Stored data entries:

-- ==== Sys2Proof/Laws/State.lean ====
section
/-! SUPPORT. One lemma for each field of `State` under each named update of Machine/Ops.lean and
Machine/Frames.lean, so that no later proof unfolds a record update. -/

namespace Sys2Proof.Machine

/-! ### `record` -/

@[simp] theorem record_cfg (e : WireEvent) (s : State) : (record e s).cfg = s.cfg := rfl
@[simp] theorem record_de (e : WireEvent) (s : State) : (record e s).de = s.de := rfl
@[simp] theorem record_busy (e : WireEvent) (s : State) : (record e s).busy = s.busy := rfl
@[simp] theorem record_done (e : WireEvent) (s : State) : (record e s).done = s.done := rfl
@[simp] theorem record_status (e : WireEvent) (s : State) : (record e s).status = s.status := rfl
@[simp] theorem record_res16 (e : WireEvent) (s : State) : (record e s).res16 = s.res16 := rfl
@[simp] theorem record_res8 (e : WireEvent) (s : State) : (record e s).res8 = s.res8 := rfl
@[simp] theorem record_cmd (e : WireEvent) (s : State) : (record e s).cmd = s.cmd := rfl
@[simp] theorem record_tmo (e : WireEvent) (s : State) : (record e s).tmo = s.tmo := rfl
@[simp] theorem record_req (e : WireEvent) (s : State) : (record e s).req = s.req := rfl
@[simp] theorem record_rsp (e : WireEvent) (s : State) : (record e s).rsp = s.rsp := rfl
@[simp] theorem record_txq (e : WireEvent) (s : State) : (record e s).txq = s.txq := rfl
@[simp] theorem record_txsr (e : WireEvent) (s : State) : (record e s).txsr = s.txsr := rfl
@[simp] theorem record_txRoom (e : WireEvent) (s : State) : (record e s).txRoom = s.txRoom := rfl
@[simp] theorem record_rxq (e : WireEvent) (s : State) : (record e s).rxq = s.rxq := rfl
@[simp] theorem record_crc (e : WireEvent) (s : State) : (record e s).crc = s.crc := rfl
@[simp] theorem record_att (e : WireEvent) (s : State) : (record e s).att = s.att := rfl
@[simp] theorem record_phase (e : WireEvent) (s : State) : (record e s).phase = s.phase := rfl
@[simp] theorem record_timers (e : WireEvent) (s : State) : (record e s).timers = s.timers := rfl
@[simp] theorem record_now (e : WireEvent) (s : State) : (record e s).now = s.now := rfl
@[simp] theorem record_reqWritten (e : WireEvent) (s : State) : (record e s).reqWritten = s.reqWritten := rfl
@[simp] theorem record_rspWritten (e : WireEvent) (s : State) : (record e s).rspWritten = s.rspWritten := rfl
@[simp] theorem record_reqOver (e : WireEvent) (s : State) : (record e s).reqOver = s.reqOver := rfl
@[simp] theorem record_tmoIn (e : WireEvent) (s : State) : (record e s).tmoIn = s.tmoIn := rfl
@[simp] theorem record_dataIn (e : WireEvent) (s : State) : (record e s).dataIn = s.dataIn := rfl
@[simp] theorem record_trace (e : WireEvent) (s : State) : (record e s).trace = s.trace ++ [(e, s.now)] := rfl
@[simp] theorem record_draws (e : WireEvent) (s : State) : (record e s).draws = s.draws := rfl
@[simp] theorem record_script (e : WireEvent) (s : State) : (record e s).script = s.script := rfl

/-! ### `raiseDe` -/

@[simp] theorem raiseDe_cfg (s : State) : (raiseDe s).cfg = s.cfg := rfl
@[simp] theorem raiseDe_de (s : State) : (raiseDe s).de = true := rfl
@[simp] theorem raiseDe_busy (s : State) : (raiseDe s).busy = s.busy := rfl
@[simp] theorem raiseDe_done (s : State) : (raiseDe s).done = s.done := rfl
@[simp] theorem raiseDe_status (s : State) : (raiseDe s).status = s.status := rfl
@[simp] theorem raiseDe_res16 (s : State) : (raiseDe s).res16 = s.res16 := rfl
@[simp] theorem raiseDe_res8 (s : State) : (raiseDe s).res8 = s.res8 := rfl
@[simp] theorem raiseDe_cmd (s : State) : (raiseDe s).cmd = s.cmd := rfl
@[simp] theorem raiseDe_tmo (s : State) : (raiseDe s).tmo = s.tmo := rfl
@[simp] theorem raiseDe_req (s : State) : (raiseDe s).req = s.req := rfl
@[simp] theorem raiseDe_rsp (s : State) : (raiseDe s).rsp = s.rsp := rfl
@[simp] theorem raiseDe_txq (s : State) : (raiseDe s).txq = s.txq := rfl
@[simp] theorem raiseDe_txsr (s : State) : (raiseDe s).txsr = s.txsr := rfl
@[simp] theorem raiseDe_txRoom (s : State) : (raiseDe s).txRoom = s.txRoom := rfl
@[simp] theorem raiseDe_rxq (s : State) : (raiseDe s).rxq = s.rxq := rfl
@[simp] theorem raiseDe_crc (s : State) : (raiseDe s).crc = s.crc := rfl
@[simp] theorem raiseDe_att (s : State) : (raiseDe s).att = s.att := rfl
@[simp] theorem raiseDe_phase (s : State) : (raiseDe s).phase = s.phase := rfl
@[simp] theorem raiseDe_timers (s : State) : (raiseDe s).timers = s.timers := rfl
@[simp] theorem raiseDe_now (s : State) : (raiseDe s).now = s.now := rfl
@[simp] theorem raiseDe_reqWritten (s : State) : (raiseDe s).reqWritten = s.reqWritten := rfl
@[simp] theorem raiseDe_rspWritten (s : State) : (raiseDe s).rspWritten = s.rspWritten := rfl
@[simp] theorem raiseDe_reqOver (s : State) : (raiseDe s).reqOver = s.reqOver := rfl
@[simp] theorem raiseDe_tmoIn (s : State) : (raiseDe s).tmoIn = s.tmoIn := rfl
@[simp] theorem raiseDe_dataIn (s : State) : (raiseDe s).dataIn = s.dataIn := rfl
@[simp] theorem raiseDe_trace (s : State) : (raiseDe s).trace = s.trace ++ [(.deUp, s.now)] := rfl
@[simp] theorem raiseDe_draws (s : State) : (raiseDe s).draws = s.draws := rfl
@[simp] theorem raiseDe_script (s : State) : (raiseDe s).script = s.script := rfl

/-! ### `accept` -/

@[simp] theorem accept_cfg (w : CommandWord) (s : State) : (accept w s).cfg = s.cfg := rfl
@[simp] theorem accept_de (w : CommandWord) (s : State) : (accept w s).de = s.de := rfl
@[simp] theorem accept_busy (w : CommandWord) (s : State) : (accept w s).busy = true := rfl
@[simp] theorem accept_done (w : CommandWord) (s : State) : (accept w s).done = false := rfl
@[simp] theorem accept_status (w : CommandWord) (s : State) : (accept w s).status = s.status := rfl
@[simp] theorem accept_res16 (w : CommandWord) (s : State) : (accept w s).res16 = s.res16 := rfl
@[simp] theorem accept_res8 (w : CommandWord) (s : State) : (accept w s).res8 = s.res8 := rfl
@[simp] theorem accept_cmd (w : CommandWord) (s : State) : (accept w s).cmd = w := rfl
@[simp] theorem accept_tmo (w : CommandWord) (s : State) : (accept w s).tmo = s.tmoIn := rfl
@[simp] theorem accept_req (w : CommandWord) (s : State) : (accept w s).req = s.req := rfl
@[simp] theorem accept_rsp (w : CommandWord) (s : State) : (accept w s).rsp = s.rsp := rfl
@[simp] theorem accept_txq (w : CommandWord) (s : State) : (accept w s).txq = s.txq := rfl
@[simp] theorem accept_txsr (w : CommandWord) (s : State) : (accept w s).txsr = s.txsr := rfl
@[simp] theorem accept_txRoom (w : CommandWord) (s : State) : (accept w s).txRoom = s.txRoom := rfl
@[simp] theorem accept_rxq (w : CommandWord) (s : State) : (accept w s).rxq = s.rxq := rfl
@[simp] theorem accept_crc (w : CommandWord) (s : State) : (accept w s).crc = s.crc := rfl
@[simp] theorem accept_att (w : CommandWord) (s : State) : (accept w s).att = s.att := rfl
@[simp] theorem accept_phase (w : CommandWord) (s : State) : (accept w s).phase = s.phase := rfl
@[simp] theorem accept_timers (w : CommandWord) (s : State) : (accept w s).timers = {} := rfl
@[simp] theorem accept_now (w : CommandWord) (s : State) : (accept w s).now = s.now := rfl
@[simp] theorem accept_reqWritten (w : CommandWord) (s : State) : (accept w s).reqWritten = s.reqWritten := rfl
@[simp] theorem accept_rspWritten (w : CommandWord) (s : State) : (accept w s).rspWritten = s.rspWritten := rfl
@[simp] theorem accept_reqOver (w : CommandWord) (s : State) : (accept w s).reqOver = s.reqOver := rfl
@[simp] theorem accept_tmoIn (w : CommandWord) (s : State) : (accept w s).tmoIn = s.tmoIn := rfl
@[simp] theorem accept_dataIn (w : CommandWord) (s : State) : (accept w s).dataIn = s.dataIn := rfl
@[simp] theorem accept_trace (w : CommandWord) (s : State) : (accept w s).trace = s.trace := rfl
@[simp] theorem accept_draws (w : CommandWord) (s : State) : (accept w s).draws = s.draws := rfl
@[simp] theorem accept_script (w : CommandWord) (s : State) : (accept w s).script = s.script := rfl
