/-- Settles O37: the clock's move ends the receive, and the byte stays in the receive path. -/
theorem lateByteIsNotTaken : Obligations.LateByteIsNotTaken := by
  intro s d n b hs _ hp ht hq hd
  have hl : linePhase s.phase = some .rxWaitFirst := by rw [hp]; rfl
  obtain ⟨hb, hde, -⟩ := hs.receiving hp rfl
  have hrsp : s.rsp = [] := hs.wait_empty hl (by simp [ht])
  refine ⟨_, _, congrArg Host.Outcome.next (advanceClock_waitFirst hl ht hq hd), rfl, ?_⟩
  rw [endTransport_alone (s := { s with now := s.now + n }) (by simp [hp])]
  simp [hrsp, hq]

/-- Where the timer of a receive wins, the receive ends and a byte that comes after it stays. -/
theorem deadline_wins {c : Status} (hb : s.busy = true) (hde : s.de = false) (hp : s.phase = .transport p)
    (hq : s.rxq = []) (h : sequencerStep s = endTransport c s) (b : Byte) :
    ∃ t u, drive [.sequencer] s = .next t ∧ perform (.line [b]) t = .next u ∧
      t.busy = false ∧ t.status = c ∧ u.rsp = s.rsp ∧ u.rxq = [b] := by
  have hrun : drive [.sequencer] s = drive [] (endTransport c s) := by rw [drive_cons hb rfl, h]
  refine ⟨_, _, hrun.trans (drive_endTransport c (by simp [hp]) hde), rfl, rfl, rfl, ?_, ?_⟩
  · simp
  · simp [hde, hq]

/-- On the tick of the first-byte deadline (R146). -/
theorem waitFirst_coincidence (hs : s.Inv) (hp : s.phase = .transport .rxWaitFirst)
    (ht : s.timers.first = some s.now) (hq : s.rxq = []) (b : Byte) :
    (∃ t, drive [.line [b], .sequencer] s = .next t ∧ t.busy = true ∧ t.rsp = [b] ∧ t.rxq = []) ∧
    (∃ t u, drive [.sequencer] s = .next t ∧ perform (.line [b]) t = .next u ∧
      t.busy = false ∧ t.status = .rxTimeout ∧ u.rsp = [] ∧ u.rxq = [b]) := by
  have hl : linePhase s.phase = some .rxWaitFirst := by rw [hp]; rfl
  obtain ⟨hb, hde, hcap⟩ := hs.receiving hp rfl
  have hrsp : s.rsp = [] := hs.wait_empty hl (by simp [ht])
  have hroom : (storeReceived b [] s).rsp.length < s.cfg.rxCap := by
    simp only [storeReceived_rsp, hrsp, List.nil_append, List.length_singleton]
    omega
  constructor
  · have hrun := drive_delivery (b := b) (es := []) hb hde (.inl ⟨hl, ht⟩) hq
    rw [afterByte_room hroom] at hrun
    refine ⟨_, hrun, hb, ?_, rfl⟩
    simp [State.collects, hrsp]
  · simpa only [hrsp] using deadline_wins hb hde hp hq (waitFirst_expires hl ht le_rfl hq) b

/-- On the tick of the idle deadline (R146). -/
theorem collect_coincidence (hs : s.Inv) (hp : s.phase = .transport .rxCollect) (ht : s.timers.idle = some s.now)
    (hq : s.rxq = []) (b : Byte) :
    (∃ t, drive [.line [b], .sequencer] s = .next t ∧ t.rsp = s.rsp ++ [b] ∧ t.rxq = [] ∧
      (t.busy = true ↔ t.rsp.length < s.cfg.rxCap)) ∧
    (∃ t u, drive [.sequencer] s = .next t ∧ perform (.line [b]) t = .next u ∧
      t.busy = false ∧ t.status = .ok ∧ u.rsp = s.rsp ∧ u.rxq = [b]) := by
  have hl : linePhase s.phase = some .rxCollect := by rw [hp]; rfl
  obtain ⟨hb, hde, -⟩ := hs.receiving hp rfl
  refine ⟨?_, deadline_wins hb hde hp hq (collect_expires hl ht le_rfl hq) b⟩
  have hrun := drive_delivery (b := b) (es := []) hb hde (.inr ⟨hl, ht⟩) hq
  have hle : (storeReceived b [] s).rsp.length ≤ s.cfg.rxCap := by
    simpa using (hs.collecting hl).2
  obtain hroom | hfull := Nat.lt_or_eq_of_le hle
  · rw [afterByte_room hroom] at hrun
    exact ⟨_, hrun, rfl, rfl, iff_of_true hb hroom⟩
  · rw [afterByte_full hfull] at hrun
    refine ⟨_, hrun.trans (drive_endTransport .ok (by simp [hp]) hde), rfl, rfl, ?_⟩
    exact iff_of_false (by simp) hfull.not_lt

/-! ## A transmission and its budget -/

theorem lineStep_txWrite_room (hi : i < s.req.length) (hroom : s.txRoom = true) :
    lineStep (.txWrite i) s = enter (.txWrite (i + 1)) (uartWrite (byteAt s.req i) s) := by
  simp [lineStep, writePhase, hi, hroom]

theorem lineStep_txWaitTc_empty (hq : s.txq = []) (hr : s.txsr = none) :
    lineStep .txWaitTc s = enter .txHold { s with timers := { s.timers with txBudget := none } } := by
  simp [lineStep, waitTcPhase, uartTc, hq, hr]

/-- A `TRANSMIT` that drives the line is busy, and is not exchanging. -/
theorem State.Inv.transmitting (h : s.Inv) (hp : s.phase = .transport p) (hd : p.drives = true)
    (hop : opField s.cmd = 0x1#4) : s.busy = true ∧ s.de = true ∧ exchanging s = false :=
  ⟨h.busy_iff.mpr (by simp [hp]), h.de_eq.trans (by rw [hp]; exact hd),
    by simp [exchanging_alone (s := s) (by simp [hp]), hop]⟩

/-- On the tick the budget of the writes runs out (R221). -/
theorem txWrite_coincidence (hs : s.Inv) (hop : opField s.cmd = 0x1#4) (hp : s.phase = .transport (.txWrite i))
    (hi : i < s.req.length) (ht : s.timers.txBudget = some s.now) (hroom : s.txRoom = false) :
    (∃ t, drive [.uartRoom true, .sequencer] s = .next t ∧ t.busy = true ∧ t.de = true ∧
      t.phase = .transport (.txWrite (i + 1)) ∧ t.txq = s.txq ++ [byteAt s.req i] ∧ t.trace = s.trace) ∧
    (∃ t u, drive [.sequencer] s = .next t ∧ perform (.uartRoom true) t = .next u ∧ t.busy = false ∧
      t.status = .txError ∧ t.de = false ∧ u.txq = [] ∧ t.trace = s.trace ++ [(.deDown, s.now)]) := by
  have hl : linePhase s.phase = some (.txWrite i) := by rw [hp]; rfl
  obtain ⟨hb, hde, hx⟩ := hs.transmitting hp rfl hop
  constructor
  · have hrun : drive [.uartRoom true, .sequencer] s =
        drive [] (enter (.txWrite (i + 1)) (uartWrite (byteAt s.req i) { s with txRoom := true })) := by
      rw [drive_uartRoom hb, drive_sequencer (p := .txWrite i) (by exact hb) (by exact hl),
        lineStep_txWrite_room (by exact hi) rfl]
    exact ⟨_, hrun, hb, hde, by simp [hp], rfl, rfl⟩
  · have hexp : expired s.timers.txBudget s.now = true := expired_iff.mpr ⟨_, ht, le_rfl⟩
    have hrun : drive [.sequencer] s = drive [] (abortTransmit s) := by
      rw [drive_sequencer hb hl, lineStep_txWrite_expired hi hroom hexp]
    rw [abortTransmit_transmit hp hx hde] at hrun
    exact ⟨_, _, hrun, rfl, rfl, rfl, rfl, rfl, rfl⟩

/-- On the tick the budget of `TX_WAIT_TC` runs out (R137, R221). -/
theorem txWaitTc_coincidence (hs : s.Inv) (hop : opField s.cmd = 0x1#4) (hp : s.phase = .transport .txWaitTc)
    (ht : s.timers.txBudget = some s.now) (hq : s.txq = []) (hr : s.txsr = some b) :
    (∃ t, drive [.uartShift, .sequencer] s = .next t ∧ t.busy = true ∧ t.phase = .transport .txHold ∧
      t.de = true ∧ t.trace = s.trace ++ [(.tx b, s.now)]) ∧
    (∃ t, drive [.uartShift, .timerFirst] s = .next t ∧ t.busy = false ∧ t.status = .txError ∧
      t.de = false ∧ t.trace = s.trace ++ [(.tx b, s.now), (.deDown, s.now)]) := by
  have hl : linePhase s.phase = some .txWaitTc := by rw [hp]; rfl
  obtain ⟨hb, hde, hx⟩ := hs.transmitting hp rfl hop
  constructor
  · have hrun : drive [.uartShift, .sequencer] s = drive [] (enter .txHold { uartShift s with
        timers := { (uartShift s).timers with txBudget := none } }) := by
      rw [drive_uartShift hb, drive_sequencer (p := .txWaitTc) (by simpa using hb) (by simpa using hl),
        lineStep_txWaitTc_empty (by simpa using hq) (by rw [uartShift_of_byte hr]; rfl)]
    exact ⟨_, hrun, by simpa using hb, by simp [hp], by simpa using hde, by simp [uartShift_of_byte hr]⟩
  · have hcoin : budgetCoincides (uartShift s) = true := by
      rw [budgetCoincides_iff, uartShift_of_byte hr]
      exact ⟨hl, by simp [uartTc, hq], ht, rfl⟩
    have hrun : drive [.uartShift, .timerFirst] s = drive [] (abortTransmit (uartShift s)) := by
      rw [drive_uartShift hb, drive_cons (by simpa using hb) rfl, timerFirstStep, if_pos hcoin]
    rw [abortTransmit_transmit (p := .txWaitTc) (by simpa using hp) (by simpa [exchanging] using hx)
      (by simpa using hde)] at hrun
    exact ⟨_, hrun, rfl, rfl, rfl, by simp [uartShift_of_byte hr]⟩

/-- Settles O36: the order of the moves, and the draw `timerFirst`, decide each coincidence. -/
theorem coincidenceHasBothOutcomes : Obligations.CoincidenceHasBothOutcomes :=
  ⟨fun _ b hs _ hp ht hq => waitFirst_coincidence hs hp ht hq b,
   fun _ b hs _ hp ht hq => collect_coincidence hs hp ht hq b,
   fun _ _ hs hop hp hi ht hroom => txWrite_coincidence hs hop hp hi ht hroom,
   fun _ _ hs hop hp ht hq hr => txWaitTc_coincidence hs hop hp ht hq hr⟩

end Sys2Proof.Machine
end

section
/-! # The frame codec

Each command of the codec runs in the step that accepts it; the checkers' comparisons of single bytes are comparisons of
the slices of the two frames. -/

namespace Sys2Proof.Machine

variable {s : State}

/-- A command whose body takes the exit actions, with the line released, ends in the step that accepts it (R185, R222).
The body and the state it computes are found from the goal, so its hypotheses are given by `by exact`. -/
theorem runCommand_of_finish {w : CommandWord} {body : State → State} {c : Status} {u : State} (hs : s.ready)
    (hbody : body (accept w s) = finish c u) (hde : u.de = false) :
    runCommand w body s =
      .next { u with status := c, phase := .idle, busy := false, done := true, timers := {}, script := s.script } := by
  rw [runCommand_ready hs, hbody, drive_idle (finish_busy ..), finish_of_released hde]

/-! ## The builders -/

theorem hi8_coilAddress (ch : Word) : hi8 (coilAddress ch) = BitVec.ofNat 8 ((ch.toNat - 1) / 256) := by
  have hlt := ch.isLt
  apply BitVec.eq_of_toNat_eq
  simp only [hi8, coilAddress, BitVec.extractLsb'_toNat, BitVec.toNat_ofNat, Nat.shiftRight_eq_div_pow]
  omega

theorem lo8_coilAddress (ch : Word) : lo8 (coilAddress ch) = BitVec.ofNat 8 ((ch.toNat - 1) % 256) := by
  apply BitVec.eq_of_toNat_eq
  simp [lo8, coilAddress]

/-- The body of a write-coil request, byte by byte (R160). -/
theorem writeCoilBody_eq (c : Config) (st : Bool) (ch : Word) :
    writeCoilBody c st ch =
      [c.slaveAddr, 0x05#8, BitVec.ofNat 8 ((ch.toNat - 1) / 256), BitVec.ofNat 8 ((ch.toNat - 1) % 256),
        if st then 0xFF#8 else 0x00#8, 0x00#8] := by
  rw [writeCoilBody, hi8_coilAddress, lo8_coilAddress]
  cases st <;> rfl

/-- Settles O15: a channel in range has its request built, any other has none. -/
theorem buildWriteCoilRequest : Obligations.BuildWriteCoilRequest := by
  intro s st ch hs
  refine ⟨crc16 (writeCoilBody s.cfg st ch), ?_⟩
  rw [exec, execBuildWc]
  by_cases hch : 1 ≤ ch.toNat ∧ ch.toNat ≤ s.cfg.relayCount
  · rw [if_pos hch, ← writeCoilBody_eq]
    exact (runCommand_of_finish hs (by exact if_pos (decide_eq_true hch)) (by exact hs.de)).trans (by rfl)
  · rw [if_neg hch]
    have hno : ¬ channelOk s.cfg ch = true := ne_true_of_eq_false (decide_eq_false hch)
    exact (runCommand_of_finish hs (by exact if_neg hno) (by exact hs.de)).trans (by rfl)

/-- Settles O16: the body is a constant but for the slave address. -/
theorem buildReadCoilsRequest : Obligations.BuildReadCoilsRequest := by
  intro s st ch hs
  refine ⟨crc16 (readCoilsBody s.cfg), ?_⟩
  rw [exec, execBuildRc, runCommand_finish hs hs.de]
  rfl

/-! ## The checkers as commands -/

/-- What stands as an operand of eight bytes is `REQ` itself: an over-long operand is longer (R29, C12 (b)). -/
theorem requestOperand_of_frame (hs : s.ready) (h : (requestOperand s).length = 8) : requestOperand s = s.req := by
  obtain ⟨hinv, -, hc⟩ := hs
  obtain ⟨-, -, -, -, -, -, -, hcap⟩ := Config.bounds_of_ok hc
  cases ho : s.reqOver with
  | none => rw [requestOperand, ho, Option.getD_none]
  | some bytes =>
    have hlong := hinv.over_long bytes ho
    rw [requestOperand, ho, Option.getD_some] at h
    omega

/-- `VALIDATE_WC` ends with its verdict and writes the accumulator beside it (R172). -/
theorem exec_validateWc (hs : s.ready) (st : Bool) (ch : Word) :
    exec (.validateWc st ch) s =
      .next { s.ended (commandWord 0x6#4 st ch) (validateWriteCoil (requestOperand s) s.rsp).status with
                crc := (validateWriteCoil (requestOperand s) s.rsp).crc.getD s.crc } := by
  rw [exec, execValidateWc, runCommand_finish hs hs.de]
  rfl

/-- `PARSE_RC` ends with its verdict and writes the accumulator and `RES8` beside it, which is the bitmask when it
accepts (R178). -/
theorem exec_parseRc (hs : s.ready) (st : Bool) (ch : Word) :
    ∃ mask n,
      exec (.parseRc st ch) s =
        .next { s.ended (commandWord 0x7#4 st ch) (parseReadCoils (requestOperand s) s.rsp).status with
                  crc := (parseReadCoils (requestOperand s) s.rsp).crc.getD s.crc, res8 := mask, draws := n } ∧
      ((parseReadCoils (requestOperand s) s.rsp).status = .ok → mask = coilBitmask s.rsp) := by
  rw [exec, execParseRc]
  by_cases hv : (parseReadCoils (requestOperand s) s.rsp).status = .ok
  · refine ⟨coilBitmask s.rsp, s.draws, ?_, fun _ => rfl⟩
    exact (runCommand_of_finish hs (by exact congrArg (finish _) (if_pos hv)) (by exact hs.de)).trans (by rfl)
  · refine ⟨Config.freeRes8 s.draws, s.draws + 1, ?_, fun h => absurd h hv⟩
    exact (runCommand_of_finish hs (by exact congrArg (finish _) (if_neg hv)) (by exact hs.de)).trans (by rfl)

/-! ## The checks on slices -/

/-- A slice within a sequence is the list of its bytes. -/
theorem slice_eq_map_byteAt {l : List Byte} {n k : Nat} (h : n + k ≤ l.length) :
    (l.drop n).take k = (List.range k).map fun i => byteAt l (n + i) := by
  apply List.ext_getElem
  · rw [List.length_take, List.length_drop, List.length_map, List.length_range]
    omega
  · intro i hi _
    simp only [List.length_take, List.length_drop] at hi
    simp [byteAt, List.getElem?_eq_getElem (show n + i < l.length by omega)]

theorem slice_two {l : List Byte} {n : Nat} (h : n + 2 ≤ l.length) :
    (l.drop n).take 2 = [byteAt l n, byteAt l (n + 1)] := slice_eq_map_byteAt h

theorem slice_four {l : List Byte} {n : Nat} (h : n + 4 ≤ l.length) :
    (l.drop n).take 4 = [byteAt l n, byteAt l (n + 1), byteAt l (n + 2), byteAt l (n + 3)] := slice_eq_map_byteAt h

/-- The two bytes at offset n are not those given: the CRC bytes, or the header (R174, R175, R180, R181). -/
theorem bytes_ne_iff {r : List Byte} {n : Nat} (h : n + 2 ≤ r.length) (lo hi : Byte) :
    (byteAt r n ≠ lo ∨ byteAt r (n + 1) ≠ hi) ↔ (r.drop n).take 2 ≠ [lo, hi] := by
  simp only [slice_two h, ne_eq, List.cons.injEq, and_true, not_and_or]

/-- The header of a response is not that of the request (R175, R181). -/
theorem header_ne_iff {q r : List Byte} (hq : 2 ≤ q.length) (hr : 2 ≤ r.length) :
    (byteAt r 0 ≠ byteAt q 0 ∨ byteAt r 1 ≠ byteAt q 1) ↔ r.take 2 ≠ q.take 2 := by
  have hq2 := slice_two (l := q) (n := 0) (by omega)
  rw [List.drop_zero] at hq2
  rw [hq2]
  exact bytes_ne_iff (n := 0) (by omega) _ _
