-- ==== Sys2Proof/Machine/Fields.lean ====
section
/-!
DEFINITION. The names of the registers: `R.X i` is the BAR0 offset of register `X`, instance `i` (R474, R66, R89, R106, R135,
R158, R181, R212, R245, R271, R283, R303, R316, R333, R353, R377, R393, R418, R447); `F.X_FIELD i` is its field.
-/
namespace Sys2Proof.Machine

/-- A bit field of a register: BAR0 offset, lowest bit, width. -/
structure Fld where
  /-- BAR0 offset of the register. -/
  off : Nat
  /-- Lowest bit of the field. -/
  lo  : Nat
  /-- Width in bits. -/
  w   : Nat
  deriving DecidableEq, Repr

*WHAT NEEDS TO BE DONE:* Starting with the first line of the entries and ending with the line that has "(record e s).phase = s.phase := rfl", copy each line exactly and add nothing.

*RESPONSE AREA:*
-- ==== Sys2Proof/Laws/State.lean ====
section
/-! SUPPORT. One lemma for each field of `State` under each named update of Machine/Ops.lean and
Machine/Frames.lean, so that no later proof unfolds a record update. -/

namespace Sys2Proof.Machine

/-! ### `record` -/

@[simp] theorem record_cfg (e : WireEvent) (s : State) : (record e s).cfg = s.cfg := rfl
@[simp] theorem record_de (e : WireEvent) (s : State) : (record e s).de = s.de := rfl
@[simp] theorem record_busy (e : WireEvent) (s : State) : (record e s).busy = s.busy := rfl
@[simp] theorem record_done (e : WireEvent) (s : State) : (record e s).done = s.done := rfl
@[simp] theorem record_status (e : WireEvent) (s : State) : (record e s).status = s.status := rfl
@[simp] theorem record_res16 (e : WireEvent) (s : State) : (record e s).res16 = s.res16 := rfl
@[simp] theorem record_res8 (e : WireEvent) (s : State) : (record e s).res8 = s.res8 := rfl
@[simp] theorem record_cmd (e : WireEvent) (s : State) : (record e s).cmd = s.cmd := rfl
@[simp] theorem record_tmo (e : WireEvent) (s : State) : (record e s).tmo = s.tmo := rfl
@[simp] theorem record_req (e : WireEvent) (s : State) : (record e s).req = s.req := rfl
@[simp] theorem record_rsp (e : WireEvent) (s : State) : (record e s).rsp = s.rsp := rfl
@[simp] theorem record_txq (e : WireEvent) (s : State) : (record e s).txq = s.txq := rfl
@[simp] theorem record_txsr (e : WireEvent) (s : State) : (record e s).txsr = s.txsr := rfl
@[simp] theorem record_txRoom (e : WireEvent) (s : State) : (record e s).txRoom = s.txRoom := rfl
@[simp] theorem record_rxq (e : WireEvent) (s : State) : (record e s).rxq = s.rxq := rfl
@[simp] theorem record_crc (e : WireEvent) (s : State) : (record e s).crc = s.crc := rfl
@[simp] theorem record_att (e : WireEvent) (s : State) : (record e s).att = s.att := rfl
@[simp] theorem record_phase (e : WireEvent) (s : State) : (record e s).phase = s.phase := rfl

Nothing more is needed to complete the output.